Using the data beneath this instruction, retype only the lines from the one that contains "([0x25#8, 0xC5#8], .xchRR1" down to the one that contains "([0x0C#8, 0x46#8, 0x34#8, 0x12#8], .movwSaddrpWord", both included, exactly as they appear.
[Material for the task]
/-- A pair after a pair of the same bank is written. -/
theorem readPair_writePair (p : Psw) (k j : PairNo) (w : Word) (s : State) (h : s.mem.wf = true) :
    readPair p j (writePair p k w s) = if k = j then w else readPair p j s := by
  have h' := writeReg_wf p (k ++ 0#1) (Word.lo w) s h
  unfold readPair writePair
  rw [readReg_writeReg _ _ _ _ _ h', readReg_writeReg _ _ _ _ _ h', readReg_writeReg _ _ _ _ _ h,
    readReg_writeReg _ _ _ _ _ h]
  simp only [pair_append_inj]
  by_cases hk : k = j
  · subst hk; simp
  · simp [hk]

/-! ## Stack -/

/-- What storing a word below a pointer can do: two byte writes, the high byte first. -/
theorem pushAt_ok {a : Addr} {w : Word} {s t : State} :
    pushAt a w s = .ok t ↔
      ∃ u, writeByte (a - 1#16) (Word.hi w) s = .ok u ∧ writeByte (a - 2#16) (Word.lo w) u = .ok t := by
  simp only [pushAt, bind_eq_ok]

/-- What a push can do. -/
theorem push_ok {w : Word} {s t : State} :
    push w s = .ok t ↔
      ∃ u v, writeByte (s.sp - 1#16) (Word.hi w) s = .ok u ∧ writeByte (s.sp - 2#16) (Word.lo w) u = .ok v ∧
        t = v.withSp (s.sp - 2#16) := by
  simp only [push, pushAt, bind_eq_ok, Except.ok.injEq, @eq_comm _ _ t]
  exact ⟨fun ⟨v, ⟨u, hu, hv⟩, e⟩ => ⟨u, v, hu, hv, e⟩, fun ⟨u, v, hu, hv, e⟩ => ⟨v, ⟨u, hu, hv⟩, e⟩⟩

/-- Storing a word below a pointer changes its own two addresses only. -/
theorem pushAt_only {a : Addr} {w : Word} {s t : State} (h : pushAt a w s = .ok t) :
    OnlyCells [(a - 1#16).toNat, (a - 2#16).toNat] s t := by
  obtain ⟨u, hu, ht⟩ := pushAt_ok.1 h
  exact (writeByte_only hu).trans (writeByte_only ht)

/-- Storing a word below a pointer keeps the canonical form. -/
theorem pushAt_wf {a : Addr} {w : Word} {s t : State} (h : pushAt a w s = .ok t) (hs : s.mem.wf = true) :
    t.mem.wf = true := by
  obtain ⟨u, hu, ht⟩ := pushAt_ok.1 h
  exact writeByte_wf ht (writeByte_wf hu hs)

/-! ## Entering an exception and returning from it -/

/-- What a vectored entry can do: PSW and the return address are stored below SP, the vector is read, the registers of the
CPU follow. -/
theorem enterVector_ok {vector ret : Addr} {mark : Service} {s t : State} :
    enterVector vector ret mark s = .ok t ↔
      ∃ u v target, pushAt s.sp s.psw.word s = .ok u ∧ pushAt (s.sp - 2#16) ret u = .ok v ∧
        readWord 0 vector v = .ok target ∧
        t = { v with sp := s.sp - 4#16, pc := target, psw := { v.psw with ie := false }, service := mark :: v.service } := by
  simp only [enterVector, bind_eq_ok, Except.ok.injEq, @eq_comm _ _ t]
  exact ⟨fun ⟨u, hu, v, hv, w, hw, e⟩ => ⟨u, v, w, hu, hv, hw, e⟩, fun ⟨u, v, w, hu, hv, hw, e⟩ => ⟨u, hu, v, hv, w, hw, e⟩⟩

/-- What a return from a vectored entry can do. -/
theorem returnVector_ok {s t : State} :
    returnVector s = .ok t ↔
      ∃ target low high, readWord 0 s.sp s = .ok target ∧ readByte 0 (s.sp + 2#16) s = .ok low ∧
        readByte 0 (s.sp + 3#16) s = .ok high ∧
        t = { s with pc := target, psw := s.psw.restore low high, sp := s.sp + 4#16, eos := false,
                     service := endService s.service } := by
  simp only [returnVector, bind_eq_ok, Except.ok.injEq, @eq_comm _ _ t]
  exact ⟨fun ⟨a, ha, b, hb, c, hc, e⟩ => ⟨a, b, c, ha, hb, hc, e⟩, fun ⟨a, b, c, ha, hb, hc, e⟩ => ⟨a, ha, b, hb, c, hc, e⟩⟩

/-- What a context-switch entry does to memory: R4 to R7 of the new bank. -/
theorem enterBank_mem (bank : BitVec 3) (ret : Addr) (mark : Service) (s : State) :
    (enterBank bank ret mark s).mem =
      (writePair { s.psw with rbs := bank, rss := false, ie := false } 3#3 s.psw.word
        (writePair { s.psw with rbs := bank, rss := false, ie := false } 2#3 ret s)).mem := rfl

/-- What a return from a context-switch entry does to memory: R4 and R5 of the bank being left. -/
theorem returnBank_mem (rearm : Addr) (s : State) : (returnBank rearm s).mem = (writePair s.psw 2#3 rearm s).mem := rfl

/-- The protected write changes its own address only. -/
theorem guardedWrite_only (a : Nat) (check v : Byte) (s : State) : OnlyCells [a] s (guardedWrite a check v s) := by
  unfold guardedWrite
  split
  · exact setByte_only s a v
  · exact (OnlyCells.refl s).mono fun _ h => absurd h (by simp)

end Sys2Proof.Machine
end

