-- ==== Sys2Proof/Tests/Slice0.lean ====
section
/-!
SUPPORT. Tests/Slice0.lean: tests of the model against words and states written out from the specification, and for every obligation
with hypotheses a state that meets them.
-/

namespace Sys2Proof.Tests

open Sys2Proof.Machine

/-- Every list of bytes decodes to the instruction beside it. -/
def decodesAll (l : List (List Byte × Instr)) : Prop :=
  (l.map fun e => decode e.1) = l.map fun e => .ok (e.2, [])

/-- A state with bytes placed in memory. -/
def put (l : List (Nat × Byte)) (s : State) : State := { s with mem := l.foldl (fun m c => m.set c.1 c.2) s.mem }

/-- The start state of the vectors of 95_test_vectors.md: bytes, then pc, SP, PSWL and PSWH. -/
def start (l : List (Nat × Byte)) (r : Addr × Addr × Byte × Byte) : State :=
  put l { State.reset with pc := r.1, sp := r.2.1, psw := State.reset.psw.restore r.2.2.1 r.2.2.2 }

-- What builds an Instr has no compiled code (see Decode.lean).
noncomputable section

/-- One step from a start state gives pc, SP, PSWL (where AC is free, all of it but AC) and PSWH, and the listed bytes. -/
def runs (l : List (Nat × Byte)) (r q : Addr × Addr × Byte × Byte) (ac : Bool) (after : List (Nat × Byte)) : Bool :=
  match step (start l r) with
  | .next t =>
    t.pc == q.1 && t.sp == q.2.1 && (if ac then t.psw else { t.psw with ac := false }).low == q.2.2.1 &&
      t.psw.high == q.2.2.2 && after.all fun c => t.byte c.1 == c.2
  | _ => false

end

/-! ## Well-formedness (R34, R92): one ill-formed term for each check -/

theorem test_wf_odd_saddrp : (Instr.movwAxSaddrp 0x41#8).wellFormed = false := by decide
theorem test_wf_odd_pointer : (Instr.movAIndSaddrp 0x41#8).wellFormed = false := by decide
theorem test_wf_odd_destination : (Instr.movwSaddrpSaddrp 0x41#8 0x40#8).wellFormed = false := by decide
theorem test_wf_odd_source : (Instr.movwSaddrpSaddrp 0x40#8 0x41#8).wellFormed = false := by decide
theorem test_wf_odd_sfrp : (Instr.movwAxSfrp 0x09#8).wellFormed = false := by decide
theorem test_wf_sfrp_sp : (Instr.movwAxSfrp 0xFC#8).wellFormed = false := by decide
theorem test_wf_sfr_psw : (Instr.movASfr 0xFE#8).wellFormed = false := by decide
theorem test_wf_sfr_last : (Instr.movASfr 0xFB#8).wellFormed = true := by decide
theorem test_wf_saddrp_even : (Instr.movwAxSaddrp 0xFE#8).wellFormed = true := by decide

/-! ## Decoding: the words are written out from the encodings of the opcode table (R140 to R149), every constructor once -/

theorem test_decode_data_transfer1 : decodesAll [
    ([0xB9#8, 0x5A#8], .movR1Byte 1#3 0x5A#8),
    ([0x3A#8, 0x46#8, 0x5A#8], .movSaddrByte 0x46#8 0x5A#8),
    ([0x2B#8, 0x46#8, 0x5A#8], .movSfrByte 0x46#8 0x5A#8),
    ([0x24#8, 0xC4#8], .movRR1 12#4 4#3),
    ([0xD5#8], .movAR1 5#3),
    ([0x20#8, 0x46#8], .movASaddr 0x46#8),
    ([0x22#8, 0x46#8], .movSaddrA 0x46#8),
    ([0x10#8, 0x46#8], .movASfr 0x46#8),
    ([0x12#8, 0x46#8], .movSfrA 0x46#8),
    ([0x5A#8], .movAMem1 .deDec),
    ([0x06#8, 0x10#8, 0x85#8], .movAMem (.spByte 0x85#8)),
    ([0x52#8], .movMemA1 .deDec),
    ([0x17#8, 0x80#8], .movMemA .deA),
    ([0x2B#8, 0xFE#8, 0x5A#8], .movPswlByte 0x5A#8),
    ([0x2B#8, 0xFF#8, 0x5A#8], .movPswhByte 0x5A#8),
    ([0x12#8, 0xFE#8], .movPswlA),
    ([0x12#8, 0xFF#8], .movPswhA),
    ([0x10#8, 0xFE#8], .movAPswl),
    ([0x10#8, 0xFF#8], .movAPswh),
    ([0x38#8, 0x46#8, 0x92#8], .movSaddrSaddr 0x92#8 0x46#8),
    ([0x18#8, 0x46#8], .movAIndSaddrp 0x46#8),
    ([0x19#8, 0x46#8], .movIndSaddrpA 0x46#8),
    ([0x09#8, 0xF0#8, 0x34#8, 0x12#8], .movAAddr16 0x1234#16),
    ([0x09#8, 0xF1#8, 0x34#8, 0x12#8], .movAddr16A 0x1234#16),
    ([0xDC#8], .xchAR1 4#3),
    ([0x25#8, 0xC5#8], .xchRR1 12#4 5#3),
    ([0x06#8, 0x14#8, 0x85#8], .xchAMem (.spByte 0x85#8)),
    ([0x21#8, 0x46#8], .xchASaddr 0x46#8),
    ([0x01#8, 0x21#8, 0x46#8], .xchASfr 0x46#8),
    ([0x23#8, 0x46#8], .xchAIndSaddrp 0x46#8),
    ([0x39#8, 0x46#8, 0x92#8], .xchSaddrSaddr 0x92#8 0x46#8),
    ([0x66#8, 0x34#8, 0x12#8], .movwRp1Word 3#3 0x1234#16),
    ([0x0C#8, 0x46#8, 0x34#8, 0x12#8], .movwSaddrpWord 0x46#8 0x1234#16),
    ([0x0B#8, 0x46#8, 0x34#8, 0x12#8], .movwSfrpWord 0x46#8 0x1234#16),
    ([0x24#8, 0xC9#8], .movwRpRp1 6#3 4#3),
    ([0x1C#8, 0x46#8], .movwAxSaddrp 0x46#8)] := rfl

theorem test_decode_data_transfer2 : decodesAll [
    ([0x1A#8, 0x46#8], .movwSaddrpAx 0x46#8),
    ([0x3C#8, 0x46#8, 0x92#8], .movwSaddrpSaddrp 0x92#8 0x46#8),
    ([0x11#8, 0x46#8], .movwAxSfrp 0x46#8),
    ([0x13#8, 0x46#8], .movwSfrpAx 0x46#8),
    ([0x09#8, 0x83#8, 0x34#8, 0x12#8], .movwRp1Addr16 5#3 0x1234#16),
    ([0x09#8, 0x95#8, 0x34#8, 0x12#8], .movwAddr16Rp1 0x1234#16 6#3),
    ([0x1B#8, 0x46#8], .xchwAxSaddrp 0x46#8),
    ([0x01#8, 0x1B#8, 0x46#8], .xchwAxSfrp 0x46#8),
    ([0x2A#8, 0x46#8, 0x92#8], .xchwSaddrpSaddrp 0x92#8 0x46#8),
    ([0x25#8, 0xCD#8], .xchwRpRp1 6#3 6#3)] := rfl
[/Material for the task]
> Answer below
    ([0x25#8, 0xC5#8], .xchRR1 12#4 5#3),
    ([0x06#8, 0x14#8, 0x85#8], .xchAMem (.spByte 0x85#8)),
    ([0x21#8, 0x46#8], .xchASaddr 0x46#8),
    ([0x01#8, 0x21#8, 0x46#8], .xchASfr 0x46#8),
    ([0x23#8, 0x46#8], .xchAIndSaddrp 0x46#8),
    ([0x39#8, 0x46#8, 0x92#8], .xchSaddrSaddr 0x92#8 0x46#8),
    ([0x66#8, 0x34#8, 0x12#8], .movwRp1Word 3#3 0x1234#16),
    ([0x0C#8, 0x46#8, 0x34#8, 0x12#8], .movwSaddrpWord 0x46#8 0x1234#16),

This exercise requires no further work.